I do love a good set of data that tells a story. When we were recently asked to do a live steam talk for our home club cruising group, I had cause to review our sailing log for this season. I uncovered a very good reason as to why we had been feeling, well, meh. So far this season, we have sailed 1,515 nm over two months. On its own, that doesn’t have much meaning. But comparing it to last season starts to tell the story. Last season, we sailed 1,657 nm in 5 months. On average, we have sailed more than twice as far per month this season compared to last season. So more time sailing and less time lingering. We knew there would be more sailing this season as our goal is to leave the Med and cross the Atlantic. While we have had some wonderful sailing conditions, we weren’t however prepared for how much we would miss the richness of immersing ourselves in the places we visit and interacting with the locals.

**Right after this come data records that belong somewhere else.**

/-- R133, R242: Opcode 0x12 is MSC.WAIT with the unsigned operand ARG. Under MSCLOCK or TIMEDEXEC it sets IE and
WAITING and sets DEADLINE to MS + d modulo 2^64; no other field changes and the trace is as before: no response
is given in this step. -/
def Obligations.MscWaitHoldsThePortWithoutAnAnswer : Prop :=
  (∀ w : Word40, opcodeOf w = 0x12 → decode w = .ok (.mscWait (argOf w).toNat)) ∧
  ∀ (d : Nat) (s : State), s.cfg.sink = .msClock ∨ s.cfg.sink = .timedExec →
    ∃ x : U64, x.toNat = (s.ms.toNat + d) % 2 ^ 64 ∧
      exec (.mscWait d) s = .next { s with ie := true, deadline := x, waiting := true }

/-- R151, R242: Opcode 0x20 is TEX.SETPERIOD with the unsigned operand ARG. Under TIMEDEXEC, for every operand m
below 2^32, it answers (OK, 0) and leaves XPERIOD = m, XCOUNT = 0, IE = 1; no other field changes. -/
def Obligations.TexSetPeriodRestartsTheCount : Prop :=
  (∀ w : Word40, opcodeOf w = 0x20 → decode w = .ok (.texSetPeriod (argOf w).toNat)) ∧
  ∀ (m : Nat) (s : State), m < 2 ^ 32 → s.cfg.sink = .timedExec →
    ∃ x : U32, x.toNat = m ∧
      exec (.texSetPeriod m) s = .next { s with xperiod := x, xcount := 0, ie := true, trace := s.answered .ok 0 }

/-- R160, R161: Opcode 0x30 is SRV.INIT. Under SERVO it emits PinLow then PinHigh, answers (OK, 90) and leaves
NEW_POS = CUR_POS = 90, ON_TIME and OFF_TIME the widths of 90 degrees modulo 2^32, RELOAD = ON_TIME - 1 modulo
2^24, COUNT cleared only if the timer was stopped, RUN = IE = CLKSRC = 1, PIN = PIN_OE = 1, PHASE = LOW_PENDING;
no other field changes, FLAG included. -/
def Obligations.SrvInitStartsAtTheCentre : Prop :=
  (∀ w : Word40, opcodeOf w = 0x30 → decode w = .ok .srvInit) ∧
  ∀ s : State, s.cfg.sink = .servo →
    ∃ (on off : U32) (r : U24),
      (on.toNat : Int) = ((s.cfg.minPulse : Int) + 90 * (s.cfg.oneDegreeIncrement : Int)) % 2 ^ 32 ∧
      (off.toNat : Int) = ((s.cfg.pwmPeriod : Int) - (on.toNat : Int)) % 2 ^ 32 ∧
      (r.toNat : Int) = ((on.toNat : Int) - 1) % 2 ^ 24 ∧
      exec .srvInit s = .next { s with
        pinOe := true, pin := true, newPos := 90, curPos := 90, onTime := on, offTime := off, reload := r
        ie := true, count := if s.run = true then s.count else 0, run := true, clksrc := true, phase := .lowPending
        trace := .response ⟨.ok, 90⟩ :: .event .pinHigh :: .event .pinLow :: s.trace }

/-- R162: Opcode 0x31 is SRV.SETABS with the two's complement operand ARG. Under SERVO, for every a from -2^31 to
2^31 - 1, it stores min(a, 180) in NEW_POS, answers OK with that angle sign-extended to 64 bits, and changes no
other field; under another sink it is answered SINK_UNAVAILABLE and changes nothing. -/
def Obligations.SrvSetAbsClampsOnlyAbove : Prop :=
  (∀ w : Word40, opcodeOf w = 0x31 → decode w = .ok (.srvSetAbs (argOf w).toInt)) ∧
  ∀ (a : Int) (s : State), -2 ^ 31 ≤ a → a < 2 ^ 31 →
    (s.cfg.sink ≠ .servo → exec (.srvSetAbs a) s = .next { s with trace := s.answered .sinkUnavailable 0 }) ∧
    (s.cfg.sink = .servo → ∃ (v : S32) (r : U64), v.toInt = min a 180 ∧ r.toInt = v.toInt ∧
      exec (.srvSetAbs a) s = .next { s with newPos := v, trace := s.answered .ok r })

/-- R163: Opcode 0x32 is SRV.SETREL with the two's complement operand ARG. Under SERVO, for every integer d, it
stores max 0 (min (CUR_POS + d) 180) in NEW_POS, the sum taken on integers, answers OK with that angle, and
changes no other field, CUR_POS included; under another sink it is answered SINK_UNAVAILABLE and changes
nothing. -/
def Obligations.SrvSetRelClampsTheExactSum : Prop :=
  (∀ w : Word40, opcodeOf w = 0x32 → decode w = .ok (.srvSetRel (argOf w).toInt)) ∧
  ∀ (d : Int) (s : State),
    (s.cfg.sink ≠ .servo → exec (.srvSetRel d) s = .next { s with trace := s.answered .sinkUnavailable 0 }) ∧
    (s.cfg.sink = .servo → ∃ (v : S32) (r : U64), v.toInt = max 0 (min (s.curPos.toInt + d) 180) ∧ r.toInt = v.toInt ∧
      exec (.srvSetRel d) s = .next { s with newPos := v, trace := s.answered .ok r })

/-! ### Whole-machine rules: who may write what (R6, R21 to R37, R57) -/

/-- R24: If a step changes IE from 0 to 1 it ran TMR.IRQON, MSC.INIT, MSC.NOW, MSC.WAIT, TEX.SETPERIOD or SRV.INIT;
if it changes IE from 1 to 0 it was a Reset or ran TMR.IRQOFF. -/
def Obligations.OnlyIrqOffClearsTheInterruptEnable : Prop :=
  ∀ s t : State, step s = .next t →
    (s.ie = false → t.ie = true → (∃ i, s.nextKind.command = some i ∧ setsIe i = true)) ∧
    (s.ie = true → t.ie = false → s.nextKind = .reset ∨ s.nextKind.command = some .tmrIrqOff)

/-- R26, R205: If a step changes FLAG from 0 to 1 it was a Cycle of a running timer and the new COUNT is 0; every
Cycle of a running timer whose new COUNT is 0 leaves FLAG = 1; if a step changes FLAG from 1 to 0 it was a Reset
or a Service or ran TMR.CLRFLAG, TMR.FLAG or MSC.INIT. -/
def Obligations.OnlyAnExpirySetsTheFlag : Prop :=
  ∀ s t : State, step s = .next t →
    (s.flag = false → t.flag = true → s.nextKind = .cycle ∧ s.run = true ∧ t.count = 0) ∧
    (s.nextKind = .cycle → s.run = true → t.count = 0 → t.flag = true) ∧
    (s.flag = true → t.flag = false →
      s.nextKind = .reset ∨ s.nextKind = .service ∨ (∃ i, s.nextKind.command = some i ∧ clearsFlag i = true))

/-- R25, R36: If a step changes CLKSRC or PIN_OE from 1 to 0 it was a Reset; if it changes PIN_OE from 0 to 1 it ran
SRV.INIT and SINK is SERVO. -/
def Obligations.ClockSourceAndPinEnableAreClearedOnlyByReset : Prop :=
  ∀ s t : State, step s = .next t →
    (s.clksrc = true → t.clksrc = false → s.nextKind = .reset) ∧
    (s.pinOe = true → t.pinOe = false → s.nextKind = .reset) ∧
    (s.pinOe = false → t.pinOe = true → s.nextKind.command = some .srvInit ∧ s.cfg.sink = .servo)

/-- R6, R37, R230: No step, Reset included, changes the strap SINK or a parameter. -/
def Obligations.NoStepChangesTheConfiguration : Prop :=
  ∀ s t : State, step s = .next t → t.cfg = s.cfg

/-- R28, R30, R31, R57: A step that changes MS was a Reset, a Service under MSCLOCK or TIMEDEXEC, or ran MSC.INIT;
one that changes XPERIOD was a Reset or ran TEX.SETPERIOD; one that changes XCOUNT was a Reset, a Service under
TIMEDEXEC, or ran TEX.SETPERIOD. -/
def Obligations.SinkFieldsHaveOnlyTheirOwnWriters : Prop :=
  ∀ s t : State, step s = .next t →
    (t.ms ≠ s.ms → s.nextKind = .reset ∨
      (s.nextKind = .service ∧ (s.cfg.sink = .msClock ∨ s.cfg.sink = .timedExec)) ∨
      (∃ i, s.nextKind.command = some i ∧ initsClock i = true)) ∧
    (t.xperiod ≠ s.xperiod → s.nextKind = .reset ∨ (∃ i, s.nextKind.command = some i ∧ setsExecPeriod i = true)) ∧
    (t.xcount ≠ s.xcount → s.nextKind = .reset ∨ (s.nextKind = .service ∧ s.cfg.sink = .timedExec) ∨
      (∃ i, s.nextKind.command = some i ∧ setsExecPeriod i = true))

/-- R32, R34, R35, R36, R168: A step that is not a Reset, not a servo Service and does not run SRV.INIT leaves
ON_TIME, OFF_TIME, CUR_POS, PHASE and PIN as they were; and a step that runs SRV.SETABS or SRV.SETREL also
leaves RELOAD and COUNT as they were. -/
def Obligations.AnglesAreNotTornMidPulse : Prop :=
  ∀ s t : State, step s = .next t → s.nextKind ≠ .reset →
    (¬ (s.nextKind = .service ∧ s.cfg.sink = .servo) → s.nextKind.command ≠ some .srvInit →
      t.onTime = s.onTime ∧ t.offTime = s.offTime ∧ t.curPos = s.curPos ∧ t.phase = s.phase ∧ t.pin = s.pin) ∧
    ((∃ a, s.nextKind.command = some (.srvSetAbs a) ∨ s.nextKind.command = some (.srvSetRel a)) →
      t.reload = s.reload ∧ t.count = s.count ∧ t.run = s.run ∧ t.flag = s.flag ∧ t.ie = s.ie)

/-- R25: For every state and every value of CLKSRC, the next step is of the same kind, and the two next states are
equal but for CLKSRC. -/
def Obligations.NothingReadsTheClockSourceBit : Prop :=
  ∀ (s : State) (b : Bool), ({ s with clksrc := b } : State).nextKind = s.nextKind ∧
    ∃ t t' : State, step s = .next t ∧ step { s with clksrc := b } = .next t' ∧ t' = { t with clksrc := t'.clksrc }

/-! ### Invariants (R40, U15) -/

/-- R40, R42, spec/93_implementation_defined.md U15: For every configuration, every list of moves and every count of
draws, the state after Reset satisfies R40 (a) to (g) and has the fields of the sinks not selected at their
reset values; State.reset is such a state. -/
def Obligations.ResetStatesMeetTheInvariants : Prop :=
  (∀ (c : Config) (moves : List Move) (drawn : Nat),
    Inv (State.afterReset c moves drawn) ∧ Unselected (State.afterReset c moves drawn)) ∧
  State.reset = State.afterReset Config.default [] 0

/-- R40: If a state satisfies R40 (a) to (g), reachable or not, then so does the state after any step: the
dispatcher's count below its period, a running timer with its clock source, a wait with the interrupt enabled,
the angles' upper bound, PIN equal to the phase, the widths of the latched angle summing to PWM_PERIOD modulo
2^32 once SRV.INIT has run, and the angles' lower bound until a negative SRV.SETABS is run (one refused under
another strap than SERVO is not run). -/
def Obligations.EveryStepKeepsTheInvariants : Prop :=
  ∀ s t : State, Inv s → step s = .next t → Inv t

/-- R37, R77, R203, spec/93_implementation_defined.md U15: Under NONE the clock's, the dispatcher's and the servo's
fields, under MSCLOCK the dispatcher's and the servo's, under TIMEDEXEC the servo's, under SERVO the clock's and
the dispatcher's stay at their reset values, from every state in which they are there. -/
def Obligations.UnselectedSinksStayAtReset : Prop :=
  ∀ s t : State, Unselected s → step s = .next t → Unselected t

/-! ### Runs: order and interrupts (R11, R42, R58, R205, R247) -/

/-- R205: In every run from every state, between one Service step and a later one there is a Cycle step, Resets
between them included; and a Service leaves no interrupt pending, IE as it was, and nothing saved or disabled:
the next step is never a Service. -/
def Obligations.TwoServicesHaveACycleBetween : Prop :=
  (∀ (s t : State) (ks : List StepKind), Path s (.service :: (ks ++ [.service])) t → .cycle ∈ ks) ∧
  (∀ s t : State, step s = .next t → s.nextKind = .service → t.irq = false ∧ t.ie = s.ie ∧ t.nextKind ≠ .service)

/-- R56, R58, R245: In a run from a state with IE = 0 that has no Reset and no command that sets IE, there is no
Service step; IE stays 0, and the fields of the sinks that the handler writes, which are MS, XCOUNT, CUR_POS,
ON_TIME, OFF_TIME, PHASE and PIN, keep their values, whatever the timer does. -/
def Obligations.ACriticalSectionHoldsOffService : Prop :=
  ∀ (s t : State) (ks : List StepKind), s.ie = false → Path s ks t → noReset ks → noCommand setsIe ks →
    services ks = 0 ∧ t.ie = false ∧ t.ms = s.ms ∧ t.xcount = s.xcount ∧ t.curPos = s.curPos ∧
    t.onTime = s.onTime ∧ t.offTime = s.offTime ∧ t.phase = s.phase ∧ t.pin = s.pin

/-- R42, R23, R24, R77: In a run from the state after Reset, for every configuration and environment, if there is a
Service step then the run also has a step with a command that starts the timer and one with a command that sets
IE, each available under the strap, so that it was run and not refused. -/
def Obligations.NoServiceBeforeTheHostStartsAndEnables : Prop :=
  ∀ (c : Config) (moves : List Move) (drawn : Nat) (ks : List StepKind) (t : State),
    Path (State.afterReset c moves drawn) ks t → .service ∈ ks →
    (∃ k ∈ ks, ∃ i, k.command = some i ∧ availableUnder c.sink i = true ∧ startsTimer i = true) ∧
    (∃ k ∈ ks, ∃ i, k.command = some i ∧ availableUnder c.sink i = true ∧ setsIe i = true)

/-- R14, R247: From a state with WAITING = 1, RUN = 0, FLAG = 0 and MS < DEADLINE, every run without a Reset is made
of Cycle steps only and changes no field of the block. R14 does not name FLAG = 0; it is needed (see
StoppedWaitNeverCompletesAsWritten and notes/assumptions/8.md). -/
def Obligations.AWaitOnAStoppedTimerHangs : Prop :=
  ∀ (s t : State) (ks : List StepKind), s.waiting = true → s.run = false → s.flag = false →
    s.ms.toNat < s.deadline.toNat → Path s ks t → noReset ks →
    (∀ k ∈ ks, k = .cycle) ∧ t = { s with agenda := t.agenda, draws := t.draws, poll := t.poll, trace := t.trace }

/-- R14, R133, R203: From every reachable state with WAITING = 1, RUN = 0 and MS < DEADLINE, no run without a Reset
has a WaitDone. This is R14's sentence to the letter, and it is expected to fail: a tick pending from before the
MSC.WAIT is serviced next (R133, R203) and may bring MS to the deadline (notes/assumptions/8.md). -/
def Obligations.StoppedWaitNeverCompletesAsWritten : Prop :=
  ∀ (s t : State) (ks : List StepKind), Reachable s → s.waiting = true → s.run = false →
    s.ms.toNat < s.deadline.toNat → Path s ks t → noReset ks → .waitDone ∉ ks

/-! ### Laws of the sub-blocks (R55, R80, R111, R112, R136, R137, R153, R166, R167, R169) -/

/-- R111: Let COUNT = 0, RUN = 1 and RELOAD = r, and let a run follow with no Reset, no command that stops or
reprograms the timer, and no Service under SERVO. RUN and RELOAD stay, a Service under another sink changes none
of COUNT, RELOAD, RUN, and COUNT after n >= 1 Cycle steps is r - ((n-1) mod (r+1)); and Cycle number n sets FLAG
exactly when n is a multiple of r + 1, leaving it as it was otherwise. -/
def Obligations.ThePeriodLaw : Prop :=
  ∀ (s u : State) (ks : List StepKind), s.run = true → s.count = 0 → Path s ks u → (s.cfg.sink = .servo → services ks = 0) →
    noReset ks → noCommand disturbsPeriod ks →
    u.run = true ∧ u.reload = s.reload ∧
    (cycles ks = 0 → u.count = 0) ∧
    (cycles ks ≥ 1 → u.count.toNat = s.reload.toNat - (cycles ks - 1) % (s.reload.toNat + 1)) ∧
    (∀ t : State, step u = .next t →
      (u.nextKind = .service → s.cfg.sink ≠ .servo → t.count = u.count ∧ t.reload = u.reload ∧ t.run = u.run) ∧
      (u.nextKind = .cycle → t.flag = (u.flag || decide ((cycles ks + 1) % (s.reload.toNat + 1) = 0))))

/-- R112: From every state and for every p, TMR.SETPERIOD p and then TMR.GETPERIOD answers ((p - 1) mod 2^24) + 1;
for an operand p that answer equals p if and only if 1 <= p <= 2^24; for p = 0 it is 16777216 and for p = 2^24 +
k with k >= 1 it is ((k - 1) mod 2^24) + 1. -/
def Obligations.ThePeriodRoundTrip : Prop :=
  ∀ (p : Nat) (s : State), ∃ (t : State) (v : U64),
    exec (.tmrSetPeriod p) s = .next t ∧ exec .tmrGetPeriod t = .next { t with trace := t.answered .ok v } ∧
    (v.toNat : Int) = ((p : Int) - 1) % 2 ^ 24 + 1 ∧ (v.toNat = p ↔ 1 ≤ p ∧ p ≤ 2 ^ 24) ∧
    (p = 0 → v.toNat = 16777216) ∧ (∀ k, 1 ≤ k → p = 2 ^ 24 + k → v.toNat = (k - 1) % 2 ^ 24 + 1)

/-- R130, R132, R136: Under MSCLOCK or TIMEDEXEC, in a run with no Reset and no MSC.INIT, MS at the end is MS at the
start plus the number of Service steps, modulo 2^64; and MSC.NOW at either end answers that MS. -/
def Obligations.MillisecondsCountServices : Prop :=
  ∀ (s t : State) (ks : List StepKind), (s.cfg.sink = .msClock ∨ s.cfg.sink = .timedExec) → Path s ks t →
    noReset ks → noCommand initsClock ks →
    t.ms.toNat = (s.ms.toNat + services ks) % 2 ^ 64 ∧
    exec .mscNow s = .next { s with ie := true, trace := s.answered .ok s.ms } ∧
    exec .mscNow t = .next { t with ie := true, trace := t.answered .ok t.ms }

There have been highlights though. Phil had long held a desire to visit Malta, being somewhat intrigued by its history. Time in Malta was also likely to help us with the requirement to only spend 90 days in any 180-day period in the EU countries that are part of the so called Schengen zone – which is most of Europe. Although Malta is within this zone, the authorities there take a relaxed approach with yachties and sign us in on a crew list, rather than by stamping passports. It’s the passport that counts when it comes to Schengen time. So we set off and had an at times boisterous sail from the south of Sicily to Malta, averaging about 7 kts per hour. Grand Harbour at Valetta, the capital of Malta, is one of the world’s most impressive harbours, but unfortunately anchoring is prohibited in all but one of its small bays, which as you can imagine gets very busy in the summer season.

Grand Harbour, Malta

Consequently, we based ourselves in a comfortable anchorage to the south, with the unpronounceable name of Birzebbuga. Maltese is one of the Semitic languages as are Hebrew and Arabic. Even though it uses the Roman alphabet, it’s almost impossible to guess at the pronunciation of place names like Ta’ Xbien, or Il-Hofra z-Zghira.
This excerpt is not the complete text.